» What this task involves: As soon as the line containing "points := stagePoints" appears in the material below, start returning lines exactly, and end with the line containing "PLAN_STAGE (R165). -/".

» Working data:
-- ==== Sys2Proof/Machine/StoreRequests.lean ====
section
/-! DEFINITION. The requests on the plan store and its events (chapter 9). An event of an operation that is not active
changes nothing (log 1). -/

namespace Sys2Proof.Machine

/-! ## The staging buffer -/

/-- The buffer after PLAN STAGE (R165). -/
def Staging.stage (b : Staging) (q : PlanStageReq) : Staging where
  identity := match q.identity with | some v => some v | none => b.identity
  version := match q.version with | some v => some v | none => b.version
  points := stagePoints q.start q.points b.points

/-- PLAN STAGE (R165). -/
def servePlanStage (q : PlanStageReq) (s : State) : Served :=
  if planStageInRange q then
    let b := s.store.staging.stage q
    accept (s.setStore { s.store with staging := b }) (.staging b)
  else refuse s .malformed

/-- PLAN_STAGE (R165). -/
def execPlanStage (h : Header) (q : PlanStageReq) (s : State) : Result :=
  takeRequest h (.planStage q) (servePlanStage q) s

/-- PLAN CLEAR (R166). -/
def servePlanClear (s : State) : Served := accept (s.setStore { s.store with staging := .blank }) .none

/-- PLAN_CLEAR (R166). -/
def execPlanClear (h : Header) (s : State) : Result := takeRequest h .planClear servePlanClear s

/-! ## Operations -/

/-- An accepted change to the memory: the arm is cleared and the operation becomes active (R167, R169, R171, R181,
R182). -/
def State.begin (s : State) (op : Operation) : State :=
  s.setStore { s.store with arm := false, active := some op }

/-- The seven checks of R169, in order. -/
def State.planCommitRefusal (s : State) (p : Nat) : Option ResultCode :=
  firstRefusal [
    (decide (p < Config.planSlots), .malformed),
    (s.store.arm, .notArmed),
    (!s.store.covered (sectorOf p), .sectorProtected),
    (!s.store.sectorSuspended (sectorOf p), .sectorSuspended),
    (s.store.active.isNone, .storeBusy),
    (decide (s.store.slot p = some .empty), .notEmpty),
    (s.store.staging.committable.isSome, .malformed)]

/-- PLAN COMMIT (R169). -/
def servePlanCommit (p : Nat) (s : State) : Served :=
  match s.planCommitRefusal p, s.store.staging.committable with
  | some code, _ => refuse s code
  | none, some plan => accept (s.begin (.program p plan)) .none
  | none, none => refuse s .malformed

/-- PLAN_COMMIT (R169). -/
def execPlanCommit (h : Header) (p : Nat) (s : State) : Result := takeRequest h (.planCommit p) (servePlanCommit p) s

/-- PLAN READ (R175). -/
def servePlanRead (p : Nat) (s : State) : Served :=
  match firstRefusal [
      (decide (p < Config.planSlots), .malformed),
      (s.store.active.isNone, .storeBusy),
      (!s.store.sectorSuspended (sectorOf p), .sectorSuspended)] with
  | some code => refuse s code
  | none =>
    match s.store.planOf p with
    | some plan => accept s (.plan plan)
    | none => refuse s .notFound

/-- PLAN_READ (R175). -/
def execPlanRead (h : Header) (p : Nat) (s : State) : Result := takeRequest h (.planRead p) (servePlanRead p) s

/-- A campaign in WAITING or PREPARING has a PLAN LOAD from the sector (R171, check 5; log 16). -/
def Campaign.usesSector (c : Campaign) (sector : Nat) : Bool :=
  decide (c.state = .waiting ∨ c.state = .preparing)
    && (match c.order.body.planSlot with | some p => sectorOf p == sector | none => false)

/-- The five checks of R171, in order. -/
def State.sectorEraseRefusal (s : State) (sector : Nat) : Option ResultCode :=
  firstRefusal [
    (decide (sector < Config.sectors), .malformed),
    (s.store.arm, .notArmed),
    (!s.store.covered sector, .sectorProtected),
    (s.store.active.isNone && s.store.suspended.isNone, .storeBusy),
    (!s.campaigns.table.any (fun c => c.usesSector sector), .inUse)]

/-- SECTOR ERASE (R171). -/
def serveSectorErase (sector : Nat) (s : State) : Served :=
  match s.sectorEraseRefusal sector with
  | some code => refuse s code
  | none => accept (s.begin (.erase sector .erasing 0)) .none

/-- SECTOR_ERASE (R171). -/
def execSectorErase (h : Header) (sector : Nat) (s : State) : Result :=
  takeRequest h (.sectorErase sector) (serveSectorErase sector) s

/-- `s` with an active erase in a phase. -/
def State.setErase (s : State) (sector : Nat) (phase : ErasePhase) (runTime : Nat) : State :=
  s.setStore { s.store with active := some (.erase sector phase runTime) }

/-- ERASE SUSPEND (R173). -/
def serveEraseSuspend (s : State) : Served :=
  match s.store.active with
  | some (.erase sector .erasing runTime) =>
    if s.store.guard.isSome then refuse s .tooSoon
    else accept (s.setErase sector (.suspending .host) runTime) .none
  | some (.erase sector (.suspending .snapshot) runTime) =>
    accept (s.setErase sector (.suspending .host) runTime) .none
  | some (.erase _ (.suspending .host) _) => refuse s .wrongState
  | some (.program _ _) => refuse s .wrongState
  | some (.siteWrite _) => refuse s .wrongState
  | some .siteLock => refuse s .wrongState
  | none => refuse s .wrongState

/-- ERASE_SUSPEND (R173). -/
def execEraseSuspend (h : Header) (s : State) : Result := takeRequest h .eraseSuspend serveEraseSuspend s

/-- The suspended erase is active again in ERASING, and the resume guard starts (R174). -/
def Store.resumeErase (st : Store) (e : SuspendedErase) : Store :=
  { st with
    active := some (.erase e.sector .erasing e.runTime)
    suspended := none
    guard := some Config.guardTime }

/-- ERASE RESUME (R174). -/
def serveEraseResume (s : State) : Served :=
  match s.store.suspended with
  | none => refuse s .wrongState
  | some e =>
    match e.owner with
    | .snapshot => refuse s .wrongState
    | .host =>
      if s.store.active.isSome then refuse s .storeBusy else accept (s.setStore (s.store.resumeErase e)) .none

/-- ERASE_RESUME (R174). -/
def execEraseResume (h : Header) (s : State) : Result := takeRequest h .eraseResume serveEraseResume s

/-! ## Arm and protection -/

/-- STORE ARM (R167). -/
def serveStoreArm (s : State) : Served := accept (s.setStore { s.store with arm := true }) (.arm true)

/-- STORE_ARM (R167). -/
def execStoreArm (h : Header) (s : State) : Result := takeRequest h .storeArm serveStoreArm s

/-- STORE DISARM (R167). -/
def serveStoreDisarm (s : State) : Served := accept (s.setStore { s.store with arm := false }) (.arm false)

/-- STORE_DISARM (R167). -/
def execStoreDisarm (h : Header) (s : State) : Result := takeRequest h .storeDisarm serveStoreDisarm s

/-- The protect floor binds: the record is locked or being locked (R168, R182). -/
def Store.floorBinds (st : Store) : Bool := st.site.locked || decide (st.active = some .siteLock)

/-- A suspended erase whose sector the new boundary newly covers is abandoned (R168). -/
def State.abandonErase (s : State) (old new : Nat) : State :=
  match s.store.suspended with
  | none => s
  | some e =>
    if old ≤ e.sector ∧ e.sector < new then
      (s.setStore { s.store with slots := fillSector e.sector .damaged s.store.slots, suspended := none }).storeNotice
        (.eraseAborted e.sector)
    else s

/-- STORE PROTECT (R168). -/
def serveStoreProtect (value : Nat) (s : State) : Served :=
  match firstRefusal [
      (decide (value ≤ Config.sectors), .malformed),
      (!(s.store.floorBinds && decide (value < s.store.site.fields.floor.getD 0)), .locked)] with
  | some code => refuse s code
  | none =>
    accept ((s.setStore { s.store with boundary := value }).abandonErase s.store.boundary value) (.boundary value)

/-- STORE_PROTECT (R168). -/
def execStoreProtect (h : Header) (value : Nat) (s : State) : Result :=
  takeRequest h (.storeProtect value) (serveStoreProtect value) s

/-! ## STORE STATUS (R183) -/

/-- The active operation without its data. -/
def Operation.view : Operation → OperationView
  | .program p _ => .program p
  | .erase k _ _ => .erase k
  | .siteWrite f => .siteWrite f
  | .siteLock => .siteLock

/-- The phase of an active erase. -/
def Operation.erasePhase? : Operation → Option ErasePhase
  | .erase _ phase _ => some phase
  | .program _ _ => none
  | .siteWrite _ => none
  | .siteLock => none

/-- The run time of an active erase. -/
def Operation.runTime? : Operation → Option Nat
  | .erase _ _ runTime => some runTime
  | .program _ _ => none
  | .siteWrite _ => none
  | .siteLock => none

/-- The accumulated run time of an active or suspended erase. -/
def Store.runTime? (st : Store) : Option Nat :=
  match st.active.bind Operation.runTime? with
  | some n => some n
  | none => st.suspended.map SuspendedErase.runTime

/-- The state of a slot without its plan. -/
def PlanSlot.view : PlanSlot → SlotView
  | .empty => .empty
  | .programmed _ => .programmed
  | .damaged => .damaged

/-- The body of a STORE STATUS reply (R183). -/
def Store.body (st : Store) : StoreBody where
  active := st.active.map Operation.view
  erasePhase := st.active.bind Operation.erasePhase?
  runTime := st.runTime?
  suspended := st.suspended.map (fun e => (e.sector, e.owner))
  guard := st.guard.isSome
  arm := st.arm
  boundary := st.boundary
  autoSuspend := st.autoSuspend
  waiting := st.waiting.map (fun r => (r.slot, r.seq))
  filled := st.staging.filled
  committable := st.staging.committable.isSome
  slots := st.slots.map PlanSlot.view

/-- STORE STATUS changes nothing (R183). -/
def serveStoreStatus (s : State) : Served := accept s (.store s.store.body)

/-- STORE_STATUS (R183). -/
def execStoreStatus (h : Header) (s : State) : Result := takeRequest h .storeStatus serveStoreStatus s

/-! ## The site record -/

/-- The five checks of R181, in order. -/
def State.siteWriteRefusal (s : State) (q : SiteFields) : Option ResultCode :=
  firstRefusal [
    (siteInRange q, .malformed),
    (s.store.arm, .notArmed),
    (!s.store.site.locked, .locked),
    (s.store.active.isNone, .storeBusy),
    (siteBlankFor s.store.site.fields q, .alreadySet)]

/-- SITE WRITE (R181). -/
def serveSiteWrite (q : SiteFields) (s : State) : Served :=
  match s.siteWriteRefusal q with
  | some code => refuse s code
  | none => accept (s.begin (.siteWrite q)) .none

/-- SITE_WRITE (R181). -/
def execSiteWrite (h : Header) (q : SiteFields) (s : State) : Result :=
  takeRequest h (.siteWrite q) (serveSiteWrite q) s

/-- The checks of R182, in order. -/
def State.siteLockRefusal (s : State) : Option ResultCode :=
  firstRefusal [
    (s.store.arm, .notArmed),
    (!s.store.site.locked, .locked),
    (s.store.active.isNone, .storeBusy),
    (siteComplete s.store.site.fields && decide (s.store.site.fields.floor.getD 0 ≤ s.store.boundary), .wrongState)]

/-- SITE LOCK (R182). -/
def serveSiteLock (s : State) : Served :=
  match s.siteLockRefusal with
  | some code => refuse s code
  | none => accept (s.begin .siteLock) .none

/-- SITE_LOCK (R182). -/
def execSiteLock (h : Header) (s : State) : Result := takeRequest h .siteLock serveSiteLock s

/-- SITE READ (R180). -/
def serveSiteRead (s : State) : Served := accept s (.site s.store.site)

/-- SITE_READ (R180). -/
def execSiteRead (h : Header) (s : State) : Result := takeRequest h .siteRead serveSiteRead s

/-! ## Events -/

/-- The store becomes free: the notice of the event precedes the snapshot deliveries (R176, R184). -/
def State.completeOperation (s : State) (st : Store) (e : StoreEvent) : State :=
  let t := (s.setStore { st with active := none }).storeNotice e
  t.setStore t.store.serve

/-- PROGRAM_COMPLETE (R170). -/
def execProgramComplete (s : State) : Result :=
  match s.store.active with
  | some (.program p plan) =>
    finish (s.completeOperation { s.store with slots := s.store.slots.set p (.programmed plan) } (.programDone p))
  | some (.erase _ _ _) | some (.siteWrite _) | some .siteLock | none => .next s

/-- ERASE_COMPLETE (R172). -/
def execEraseComplete (s : State) : Result :=
  match s.store.active with
  | some (.erase sector _ _) =>
    finish (s.completeOperation
      { s.store with slots := fillSector sector .empty s.store.slots, guard := none } (.eraseDone sector))
  | some (.program _ _) | some (.siteWrite _) | some .siteLock | none => .next s

/-- The suspension is taken with owner HOST: the erase stays suspended, and its notice precedes the snapshots (R173,
R177). -/
def State.suspendForHost (s : State) (sector runTime : Nat) : State :=
  let st := { s.store with active := none, suspended := some ⟨sector, runTime, .host⟩ }
  let t := (s.setStore st).storeNotice (.eraseSuspended sector .host)
  t.setStore t.store.takeSnapshots

/-- The suspension is taken with owner SNAPSHOT: the snapshots are taken and the erase is resumed in the same taking,
without a notice (R177). -/
def State.suspendForSnapshot (s : State) (sector runTime : Nat) : State :=
  let st := { s.store with active := none, suspended := some ⟨sector, runTime, .snapshot⟩ }
  s.setStore (st.takeSnapshots.resumeErase ⟨sector, runTime, .snapshot⟩)

/-- SUSPENSION_TAKEN (R173, R177). -/
def execSuspensionTaken (s : State) : Result :=
  match s.store.active with
  | some (.erase sector (.suspending .host) runTime) => finish (s.suspendForHost sector runTime)
  | some (.erase sector (.suspending .snapshot) runTime) => finish (s.suspendForSnapshot sector runTime)
  | some (.erase _ .erasing _) | some (.program _ _) | some (.siteWrite _) | some .siteLock | none => .next s

/-- RESUME_GUARD_EXPIRED: waiting requests may suspend the erase now (R174, R177). -/
def execResumeGuardExpired (s : State) : Result :=
  match s.store.guard with
  | some _ => finish (s.setStore ({ s.store with guard := none }).autoSuspendErase)
  | none => .next s

/-- SITE_WRITE_COMPLETE: every carried field is written together (R181). -/
def execSiteWriteComplete (s : State) : Result :=
  match s.store.active with
  | some (.siteWrite q) =>
    finish (s.completeOperation
      { s.store with site := { s.store.site with fields := siteWritten s.store.site.fields q } } (.siteDone q))
  | some (.program _ _) | some (.erase _ _ _) | some .siteLock | none => .next s

/-- SITE_LOCK_COMPLETE: the record is locked (R182). -/
def execSiteLockComplete (s : State) : Result :=
  match s.store.active with
  | some .siteLock => finish (s.completeOperation { s.store with site := { s.store.site with locked := true } } .siteLockDone)
  | some (.program _ _) | some (.erase _ _ _) | some (.siteWrite _) | none => .next s

end Sys2Proof.Machine
end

» Completed exercise:
  points := stagePoints q.start q.points b.points

/-- PLAN STAGE (R165). -/
def servePlanStage (q : PlanStageReq) (s : State) : Served :=
  if planStageInRange q then
    let b := s.store.staging.stage q
    accept (s.setStore { s.store with staging := b }) (.staging b)
  else refuse s .malformed

/-- PLAN_STAGE (R165). -/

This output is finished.